- **What you are asked to do**
In the records below, begin at the line containing "seqFragment sh (if" and end at the line containing "match s.rowSegs g"; quote every line in that span exactly, including both boundary lines, and no others.

[Collected data]
/-- The physical registers that a product reads of a lane: its runs, and the lane's part of the group's own quarters. -/
def matRegs (f : RForm) (op : MatOp) (g : Group) (p : Product) (t : Thread) : List Nat :=
  let own := p.quarters.flatMap fun (_, a, _) => (List.range (quarterRun g.width)).map (a + ·)
  match physAll g t (matRuns f op g.width) with
  | .ok rs => rs.flatten ++ own
  | .error _ => []

/-- A product is written to its tile; in native mode its registers are read later (R131, R174). -/
def State.multiply (s : State) (gid : Nat) (g : Group) (f : RForm) (op : MatOp) (p : Product) : State :=
  let s := (s.tileRead p.bid p.idx p.tile).putTile g p.tile (p.tileNow g.width)
  let s := match mapGet {} g.a f.b.toNat with
    | a => if f.b.toNat < 16 then s.readSpad (.spad g.bid g.home a.pointer.toNat) 4352 else s
  if g.ilk then s
  else
    let (num, s) := s.fresh
    let s := s.setGroup gid fun g => { g with products := g.products ++ [{ p with num := num }] }
    p.lanes.foldl (fun s (l, _) => match g.thread? l with
      | some t => (s.openLate gid g l .tiles (matRegs f op g p t) 0 (.product num)).2
      | none => s) s

def Stop.dispo? : Stop → Option Dispo
  | .hold => none
  | .park p => some (.park p)
  | .raise r => some (.raise r)

/-- A matrix instruction for one fragment. None: held at issue. -/
def matFragment (f : RForm) (op : MatOp) (s : State) (gid fid : Nat) : Option State :=
  match s.group? gid with
  | none => some s
  | some g =>
    let meldScales := op == .scaled && g.region && isMeldCode g.enc f.c.toNat
    match if meldScales then some 1 else laneGuard g false f.pred (matRuns f op g.width) false with
    | some k => some (s.raiseAll gid fid 8 { cause := k })
    | none =>
      let all := g.fragLanes fid
      let (vs, s) := views g s all
      if vs.any fun (_, t) => predHeld g false f.pred t || t.full .tiles then none
      else
        let act := vs.filter fun (_, t) => laneActive g false f.pred t
        let tile := (s.tile? g f.d.toNat).isSome
        let outs := act.map fun (l, t) => (l, matLane f op g tile l t)
        let xs := outs.filterMap fun (_, o) => match o with
          | .ok x => some x
          | .error _ => none
        let early : List (Nat × Option Dispo) := outs.filterMap fun (l, o) => match o with
          | .ok _ => none
          | .error e => some (l, e.dispo?)
        let done : Option (State × Dispo) :=
          match xs with
          | [] => some (s, .next false)
          | _ :: _ =>
            match s.matProduct gid g f op xs with
            | .ok p =>
              let (ok, s) := s.residueCheck g
              some (if ok then (s.multiply gid g f op p, .next true) else (s, .raise { cause := 0x10 }))
            | .error e => e.dispo?.map fun d => (s, d)
        match early.mapM fun (l, d) => d.map fun d => (l, d), done with
        | none, _ => none
        | _, none => none
        | some es, some (s, d) =>
          let s := s.setGroup gid fun g => all.foldl (fun g l => g.setThread l fun t => t.age (max 1 f.stall.toNat)) g
          some (s.retire gid fid 8 (all.map fun l =>
            (es.find? (·.1 == l)).getD (l, if xs.any (·.lane == l) then d else .next false)))

def execMma (f : RForm) (s : State) : Host.Outcome State Fault Refusal := issue (matFragment f .plain) s

/-- Fused or not, every row receives exactly MMA's update (R180). -/
def execMmaq (f : RForm) (s : State) : Host.Outcome State Fault Refusal := issue (matFragment f .plain) s
def execMmao (f : RForm) (s : State) : Host.Outcome State Fault Refusal := issue (matFragment f .outlier) s
def execMmas (f : RForm) (s : State) : Host.Outcome State Fault Refusal := issue (matFragment f .scaled) s

/-! ## B-shares (R184) -/

/-- Takes a group out of a share; a share without members frees its slot. -/
def Core.leaveShare (c : Core) (bid name gid : Nat) : Core :=
  let clear := fun (sh : BShare) =>
    if sh.bid == bid && sh.name == name then
      { sh with quarters := sh.quarters.map fun q => if q.map (·.1) == some gid then none else q }
    else sh
  { c with shares := (c.shares.map clear).filter fun sh => sh.quarters.any (·.isSome) }

def execBshare (f : RForm) (s : State) : Host.Outcome State Fault Refusal :=
  let name := f.d.toNat
  let q := f.c.toNat
  issue (fun s gid fid =>
    match s.group? gid with
    | none => some s
    | some g =>
      let n := quarterRun g.width
      let runs := if q = 4 then [] else [(f.a.toNat, n)]
      groupFragment { pred := f.pred, runs := runs, stall := f.stall.toNat } (fun s gid _ g lanes =>
        if lanes.any fun l => (g.thread? l).any (·.full .tiles) then .hold
        else if q = 4 then .done (s.setCore g.core (·.leaveShare g.bid name gid)) (.next false)
        else if g.vregs < f.a.toNat + n then .raise { cause := 2 }
        else
          let regs := (List.range n).map (f.a.toNat + ·)
          let s := lanes.foldl (fun s l => (s.openLate gid g l .tiles regs 0 .counted).2) s
          let c := s.core g.core
          let join := fun (sh : BShare) => { sh with quarters := listUpdate q (fun _ => some (gid, f.a.toNat)) sh.quarters }
          match c.shares.find? fun sh => sh.bid == g.bid && sh.name == name with
          | some sh =>
            if ((sh.quarters.getD q none).map (·.1)).any (· != gid) then .raise { cause := 0x0E }
            else
              .done (s.setCore g.core fun c => { c with shares := c.shares.map fun x => if x == sh then join x else x })
                (.next false)
          | none =>
            if 16 ≤ c.shares.length then .done s (.park (.shareSlot g.core))
            else
              let sh : BShare := join { bid := g.bid, name := name, quarters := [none, none, none, none] }
              .done (s.setCore g.core fun c => { c with shares := c.shares ++ [sh] }) (.next false)) s gid fid) s

/-! ## Rows and columns (R186) -/

/-- A slice instruction's tile and selector, or what stops every lane. -/
def State.sliceOf (s : State) (g : Group) (f : RForm) : Except Stop (Nat × Nat × Tile) :=
  match readUniIndex g f.b, readS g f.c.toNat with
  | .error e, _ => .error e
  | _, .error e => .error e
  | .ok b, .ok c =>
    let n := f.a.toNat + b.toNat
    if 255 < n then .error (Stop.cause 0x0E)
    else
      match s.tile? g n with
      | none => .error (Stop.cause 0x0E)
      | some t => if s.tileBusy g n then .error .hold else .ok (n, c.toNat % 64, t)

/-- Where element e of a slice stands. -/
def sliceCell (column : Bool) (sel e : Nat) : Nat × Nat := if column then (e, sel) else (sel, e)

/-- The elements that a lane carries. -/
def laneElems (w l : Nat) : List Nat := (List.range (rowRun w)).map fun r => l % 64 + w * r

def tslrLane (f : RForm) (gid : Nat) (s : State) (l : Nat) (t : Thread) : LaneOut :=
  match s.group? gid with
  | none => .stop (.next false)
  | some g =>
    match physRun g t f.d.toNat (rowRun g.width) with
    | .error e => e.lane
    | .ok regs =>
      match s.sliceOf g f with
      | .error e => e.lane
      | .ok (n, sel, tile) =>
        if 63 ≤ t.loads then .hold
        else
          let s := s.tileRead g.bid g.home n
          let bs := (laneElems g.width l).flatMap fun e =>
            let (i, j) := sliceCell f.mx sel e
            leBytes 4 (tileAt tile i j)
          let (id, s) := s.loadNow gid g [l] (.vec l regs) bs 0
          .done (s.setThread gid l (·.awaitRegs id regs)) (.next false)

/-- A tile with elements of one row or column replaced. -/
def putSlice (column : Bool) (sel : Nat) (es : List (Nat × Word)) (tile : Tile) : Tile :=
  es.foldl (fun t (e, w) =>
    let (i, j) := sliceCell column sel e
    tilePut t i j w.toNat) tile

/-- The cells of a tile that a lane of a group of w lanes writes by TSLW. -/
def sliceCells (w l : Nat) (column : Bool) (sel : Nat) : List (Nat × Nat) := (laneElems w l).map (sliceCell column sel)

/-- Operations on a tile whose operands have been read once a lane's slice of it is written: products on it, and slices
that share a cell (R131, R174). -/
def State.sliceRead (s : State) (bid idx tile : Nat) (cells : List (Nat × Nat)) : State :=
  s.closeEvery fun g r => match r.use with
    | .slice b i n c k => b == bid && i == idx && n == tile && (sliceCells g.width r.lane c k).any cells.contains
    | .product k => g.products.any fun p => p.num == k && p.bid == bid && p.idx == idx && p.tile == tile
    | _ => false

/-- TSLW: the lanes' registers are read once the tile is known to be allotted (R56); those of lanes past 63 are ignored. -/
def tslwLane (f : RForm) (gid : Nat) (s : State) (l : Nat) (t : Thread) : LaneOut :=
  match s.group? gid with
  | none => .stop (.next false)
  | some g =>
    match physRun g t f.d.toNat (rowRun g.width) with
    | .error e => e.lane
    | .ok regs =>
      match s.sliceOf g f with
      | .error e => e.lane
      | .ok (n, sel, tile) =>
        if 64 ≤ l then .stop (.next false)
        else if t.full .tiles then .hold
        else
          match readAll g t regs with
          | .error e => e.lane
          | .ok ws =>
            let s := (s.sliceRead g.bid g.home n (sliceCells g.width l f.mx sel)).putTile g n
              (putSlice f.mx sel ((laneElems g.width l).zip ws) tile)
            .done (s.openLate gid g l .tiles regs 0 (.slice g.bid g.home n f.mx sel)).2 (.next false)

/-- A lane that would complete ends in PIPEERR (R302). -/
def LaneOut.failed : LaneOut → LaneOut
  | .done _ (.next _) => .stop (.raise { cause := 0x10 })
  | out => out

def LaneOut.completes : LaneOut → Bool
  | .done _ (.next _) => true
  | _ => false

/-- A slice instruction: its run depends on the group's width. Where some lane would complete its residue is checked, and
a mismatch past the last replay ends it for every such lane. -/
def sliceInstr (f : RForm) (fn : Nat → State → Nat → Thread → LaneOut) (s : State) : Host.Outcome State Fault Refusal :=
  issue (fun s gid fid =>
    match s.group? gid with
    | none => some s
    | some g =>
      let sh : Shape := { pred := f.pred, runs := [(f.d.toNat, rowRun g.width)], stall := f.stall.toNat }
      let acts := (s.willRun sh gid fid).any fun l => (g.thread? l).any fun t => (fn gid s l t).completes
      let (ok, s) := if acts then s.residueCheck g else (true, s)
      seqFragment sh (if ok then fn else fun gid s l t => (fn gid s l t).failed) s gid fid) s

def execTslr (f : RForm) (s : State) : Host.Outcome State Fault Refusal := sliceInstr f (tslrLane f) s
def execTslw (f : RForm) (s : State) : Host.Outcome State Fault Refusal := sliceInstr f (tslwLane f) s

/-! ## Whole tiles (R187, R188) -/

/-- The operands of earlier operations on tiles of a group have been read. -/
def State.tilesRead (s : State) (g : Group) (names : List Nat) : State :=
  names.foldl (fun s n => s.tileRead g.bid g.home n) s

/-- A uniform tile instruction whose tiles are named by codes: each allotted, none on its way. -/
def tileInstr (pred : BitVec 4) (names : List Nat) (fn : State → Nat → Group → List Nat → UniOut) (s : State) :
    Host.Outcome State Fault Refusal :=
  uniInstr 8 pred false (fun s gid g lanes =>
    if names.any fun n => (s.tile? g n).isNone then .raise { cause := 0x0E }
    else if names.any (s.tileBusy g) then .hold
    else
      let (ok, s) := s.residueCheck g
      if ok then fn (s.tilesRead g names) gid g lanes else .done s (.raise { cause := 0x10 })) s

/-- The places of a whole-tile access: physical stretches, or scratchpad. None where a peer's region is gone. -/
def State.tilePlaces (s : State) (g : Group) (a : AddrReg) (acc : Access) (ea : DWord) (n : Nat) :
    Except Stop (Option (List (Place × Nat))) × State :=
  if a.space = 0 then
    match s.checkReg g a [0] acc ea n with
    | some c => (.error (Stop.causeAt c ea), s)
    | none =>
      if ea.toNat % 128 ≠ 0 then (.error (Stop.causeAt 8 ea), s)
      else
        match s.rowSegs g a acc ea.toNat n with
        | (.error c, s) => (.error (Stop.causeAt c ea), s)
        | (.ok segs, s) => (.ok (some (segs.map fun (pa, k) => (.mem pa, k))), s)
  else
    match s.checkSpad g a [1, 2] acc ea n 128 with
    | .error c => (.error (Stop.causeAt c ea), s)
    | .ok none => (.ok none, s)
    | .ok (some p) =>
      match if a.space = 1 then s.lacking p n else none with
      | some on => (.error (.park on), s)
      | none => (.ok (some [(p, n)]), s)

/-- The sector pieces of stretches, their bytes numbered on. -/
def segPieces : List (Place × Nat) → Nat → List (Place × Nat × Nat × Nat)
  | [], _ => []
  | (p, n) :: rest, i =>
    ((pieces p n).map fun (q, off, k, m) => (q, off, k + i, m)) ++ segPieces rest (i + n)

def execTld (f : MForm) (s : State) : Host.Outcome State Fault Refusal :=
  let width := 2 ^ f.size.toNat
  let n := 4096 * width
  tileInstr f.pred [f.d.toNat] (fun s gid g lanes =>
    match memUniAddr g f with
    | .error e => uniStop s e
    | .ok (a, ea) =>
      let dest : Dest := .tile f.d.toNat width
      match s.tilePlaces g a .read ea n with
      | (.error e, s) => uniStop s e
      | (.ok none, s) => .done (s.loadNow gid g lanes dest (List.replicate n 0) ea).2 (.next false)
      | (.ok (some segs), s) =>
        if a.space = 1 then
          if segs.any fun (p, k) => s.placePoisoned p k then .raise { cause := 0x11, addr := ea }
          else
            let bs := segs.flatMap fun (p, k) => s.placeBytes p k
            .done ((segs.foldl (fun s (p, k) => s.readSpad p k) s).loadNow gid g lanes dest bs ea).2 (.next false)
        else
          let o := if a.space = 2 then .strong else Order.ofCode f.order.toNat
          .done (s.startPieces gid g lanes dest o a.objid (segPieces segs 0) ea).2 (.next false)) s

/-- The bytes of a tile in elements of a width (R187). -/
def tileBytes (width : Nat) (t : Tile) : List Byte :=
  (List.range 4096).flatMap fun i => leBytes width (mapGet 0 t i).toNat

/-- The roster bit that a TST takes before its first sector: no inspect reaches the core until its last one has entered
(R231). None: refused, SEALW. -/
def State.tstRoster (s : State) (g : Group) (a : AddrReg) : Option State :=
  if a.space = 0 && a.objid != 0 then s.rosterObject g.core a.objid else some s
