/-- An entry's bytes are placed in the core's L1: an absent sector is filled from its home first. The younger entries for
the sector among those that follow it, where they have left the store queue, keep their bytes. -/
def State.pushEntry (s : State) (core : Nat) (e : Store) (after : List Store) : State :=
  let mark := fun (x : Store) => if x.same e then { x with pushed := true } else x
  let s := (s.readOwners e).setCore core fun c => { c with sq := c.sq.map mark, wt := c.wt.map mark }
  if !e.at_.cached then s
  else
    let s := if (mapFind e.at_.key (s.core core).l1).isSome || s.placeBlocked e.at_ 32 then s
      else match s.homeSector e.at_ with
        | some (k, x) => s.l1Put core k x
        | none => s
    let newer := fun (i : Nat) => after.any fun x => x.sent && x.at_ == e.at_ && (mapFind i x.bytes).isSome
    let put := fun (x : L1Sector) =>
      { x with bytes := patch (e.bytes.filter fun (i, _) => !newer i) x.bytes, poison := x.poison && e.bytes.length < 32 }
    s.setCore core fun c => { c with l1 := mapUpdate e.at_.key put c.l1 }

/-- Of entries in their order, the selected ones are placed in the L1. -/
def State.pushFrom (core : Nat) (sel : Store → Bool) : List Store → State → State
  | [], s => s
  | e :: rest, s => State.pushFrom core sel rest (if sel e then s.pushEntry core e rest else s)

def Store.label (core : Nat) (e : Store) : Nat × Nat × Nat × Place := (core, e.seq, e.gid, e.at_)

/-- The entries that a push sends: those it covers, at .DEV and .SYS what a .CORE push has shown before, and at .SYS the
stores to system windows (R268, R273). -/
def State.pushes (s : State) (x : Inspect) (e : Store) : Bool :=
  s.covers x e || (x.scope != 0 && e.pushed) || (x.scope == 2 && e.sys)

/-- The push of a request at a core; the entries whose acknowledgement it waits for (R268). -/
def State.push (s : State) (x : Inspect) (core : Nat) : List (Nat × Nat × Nat × Place) × State :=
  let sel := s.covers x
  let c := s.core core
  let n := (c.sq.filter sel).length + (c.wc.filter fun e => sel e && !e.sent).length
  let s := s.setCore core (·.countIstat x.part 2 n)
  if x.scope = 0 then
    let s := s.startDrain core sel
    let c := s.core core
    ((c.wc.filter sel).map (·.label core), State.pushFrom core sel (c.wt ++ c.sq) s)
  else
    let out := s.pushes x
    let s := s.startDrain core out
    let c := s.core core
    ((c.wt ++ (c.sq ++ c.wc).filter out).map (·.label core), s)

/-- The core is not ready for a request's push: a TST is between its sectors (R231), or an entry still waits for its data. -/
def State.unready (s : State) (x : Inspect) (core : Nat) : Bool :=
  (s.groups.any fun (_, g) => g.core == core && g.residence == .resident && g.tst.isSome)
    || ((s.core core).sq ++ (s.core core).wc).any fun e => s.pushes x e && s.entryWaits e

/-- INSPECT_ARRIVAL: a request, or a forwarded drain, is accepted at a target core while its queue of sixteen has room
(R271). -/
def execInspectArrival (insp core : Nat) (s : State) : Host.Outcome State Fault Refusal :=
  match mapFind insp s.inspects with
  | none => .next s
  | some x =>
    if !x.targets.contains core || 16 ≤ (s.core core).insq.length || s.unready x core then .next s
    else
      match s.takeInspect insp x with
      | none => .next s
      | some s =>
      let (waits, s) := s.push x core
      let s := s.setInspect insp fun x =>
        { x with targets := setDel core x.targets, pushing := setAdd core x.pushing, awaits := x.awaits ++ waits }
      let q := (s.core core).insq ++ [insp]
      let now := (q.filter fun i => (mapFind i s.inspects).any (·.part == x.part)).length
      let s := s.setCore core fun c =>
        { c with insq := q, insMax := mapPut 0 x.part (max now (mapGet 0 c.insMax x.part)) c.insMax }
      .next (s.ackInspects core)

/-! ## Completion (R267, R269) -/

/-- A sector of an observer's L1 that a completed request invalidates. -/
def State.stales (s : State) (x : Inspect) (k : Nat) : Bool :=
  let o := s.object? x.lo
  let line := (List.range 4).map fun i => 32 * (k / 4 * 4 + i)
  if x.scope = 0 then false
  else
    match x.form with
    | 3 => o.any fun o => !(s.vasOf x.part o.base.toNat o.extent.toNat (32 * k)).isEmpty
    | 4 => o.any fun o => line.any (s.inRows x.part o x.hi.toNat x.count)
    | 5 => some (homeOf (32 * k)) == x.slice
    | 6 => false
    | _ => true

/-- A request ends: its handles resolve, and its waiting lanes go on or raise a cause, FUTFAIL where it could not
complete. -/
def State.endInspect (s : State) (id : Nat) (x : Inspect) (res : Option Word) (cause : Nat := 0x0C) : State :=
  let s := { s with inspects := mapErase id s.inspects }
  let s := { s with cores := s.cores.map fun (k, c) => (k, { c with insq := c.insq.filter (· != id) }) }
  let s := x.handles.foldl (fun s (slot, gen) => s.resolveFuture (x.core.getD 0) slot gen res) s
  x.pends.foldl (fun s p =>
    let s := s.setPend p fun q =>
      { q with wait := q.wait - 1, cause := if res.isNone then some (cause, 0) else q.cause }
    s.settlePend p true) s

/-- Everything that a request waited for has been acknowledged. -/
def Inspect.pushedHome (x : Inspect) : Bool :=
  x.targets.isEmpty && x.pushing.isEmpty && (x.slice.isNone || x.snapped)

/-- The generation advances for the object forms; the result word. -/
def State.advance (s : State) (x : Inspect) : Word × State :=
  if x.form = 3 ∨ x.form = 4 then
    let s := s.setObject x.lo fun o => { o with gen := o.gen + 1 }
    ((((s.object? x.lo).map fun (o : ObjEntry) => o.gen).getD 0).setWidth 32, s)
  else (0, s)

/-- A peer answers PROT where the grid that a request names there is another partition's, which this device cannot know
(R266, R278): a free choice (notes/assumptions/100). -/
def State.peerRefuses (s : State) : Bool × State :=
  let (k, s) := s.pick 2
  (k == 1, s)

/-- INSPECT_COMPLETE: every push is acknowledged, and a peer has answered; the observer's L1 is invalidated and the
request completes. A peer's own request is answered. -/
def execInspectComplete (insp : Nat) (s : State) : Host.Outcome State Fault Refusal :=
  let s := match mapFind insp s.inspects with
    | some x => x.pushing.foldl State.ackInspects s
    | none => s
  match mapFind insp s.inspects with
  | none => .next s
  | some x =>
    let mailbox := s.parts.any fun (_, p) => p.hbusy.any fun b => b.1 == some insp
    if mailbox || !x.pushedHome then .next s
    else
      let (no, s) := if x.core.isSome && x.peer.isSome then s.peerRefuses else (false, s)
      if no then .next (s.endInspect insp x none 7)
      else
      let core := match x.core, s.group? x.gid with
        | some _, some g => some g.core
        | c, _ => c
      let s := match core with
        | some c => s.dropFills c (s.stales x)
        | none => s
      let (w, s) := s.advance x
      let s := s.endInspect insp x (some w)
      match x.core, x.peer with
      | none, some d => .next { s with answers := .peer d [] none :: s.answers }
      | _, _ => .next s

/-! ## Counters (R275) -/

def execIstat (f : RForm) (s : State) : Host.Outcome State Fault Refusal :=
  uniInstr 8 f.pred false (fun s gid g _ =>
    match readS g f.a.toNat with
    | .error e => uniStop s e
    | .ok x =>
      let k := x.toNat % 4
      let c := s.core g.core
      let now := (c.insq.filter fun i => (mapFind i s.inspects).any (·.part == g.part)).length
      let v := if k = 3 then now % 65536 + 65536 * (mapGet 0 c.insMax g.part % 65536)
        else mapGet 0 c.istat (4 * g.part + k)
      let s := s.setGroup gid (·.putSWide true f.d.toNat v)
      if f.c = 1 then
        let clear := fun (c : Core) => if k = 3 then { c with insMax := mapErase g.part c.insMax }
          else { c with istat := mapErase (4 * g.part + k) c.istat }
        .done (s.setCore g.core clear) (.next true)
      else .done s (.next false)) s

end Sys2Proof.Machine
end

- **Output below**
      seqFragment sh (if ok then fn else fun gid s l t => (fn gid s l t).failed) s gid fid) s

def execTslr (f : RForm) (s : State) : Host.Outcome State Fault Refusal := sliceInstr f (tslrLane f) s
def execTslw (f : RForm) (s : State) : Host.Outcome State Fault Refusal := sliceInstr f (tslwLane f) s

/-! ## Whole tiles (R187, R188) -/

/-- The operands of earlier operations on tiles of a group have been read. -/
def State.tilesRead (s : State) (g : Group) (names : List Nat) : State :=
  names.foldl (fun s n => s.tileRead g.bid g.home n) s

/-- A uniform tile instruction whose tiles are named by codes: each allotted, none on its way. -/
def tileInstr (pred : BitVec 4) (names : List Nat) (fn : State → Nat → Group → List Nat → UniOut) (s : State) :
    Host.Outcome State Fault Refusal :=
  uniInstr 8 pred false (fun s gid g lanes =>
    if names.any fun n => (s.tile? g n).isNone then .raise { cause := 0x0E }
    else if names.any (s.tileBusy g) then .hold
    else
      let (ok, s) := s.residueCheck g
      if ok then fn (s.tilesRead g names) gid g lanes else .done s (.raise { cause := 0x10 })) s

/-- The places of a whole-tile access: physical stretches, or scratchpad. None where a peer's region is gone. -/
def State.tilePlaces (s : State) (g : Group) (a : AddrReg) (acc : Access) (ea : DWord) (n : Nat) :
    Except Stop (Option (List (Place × Nat))) × State :=
  if a.space = 0 then
    match s.checkReg g a [0] acc ea n with
    | some c => (.error (Stop.causeAt c ea), s)
    | none =>
      if ea.toNat % 128 ≠ 0 then (.error (Stop.causeAt 8 ea), s)
      else
        match s.rowSegs g a acc ea.toNat n with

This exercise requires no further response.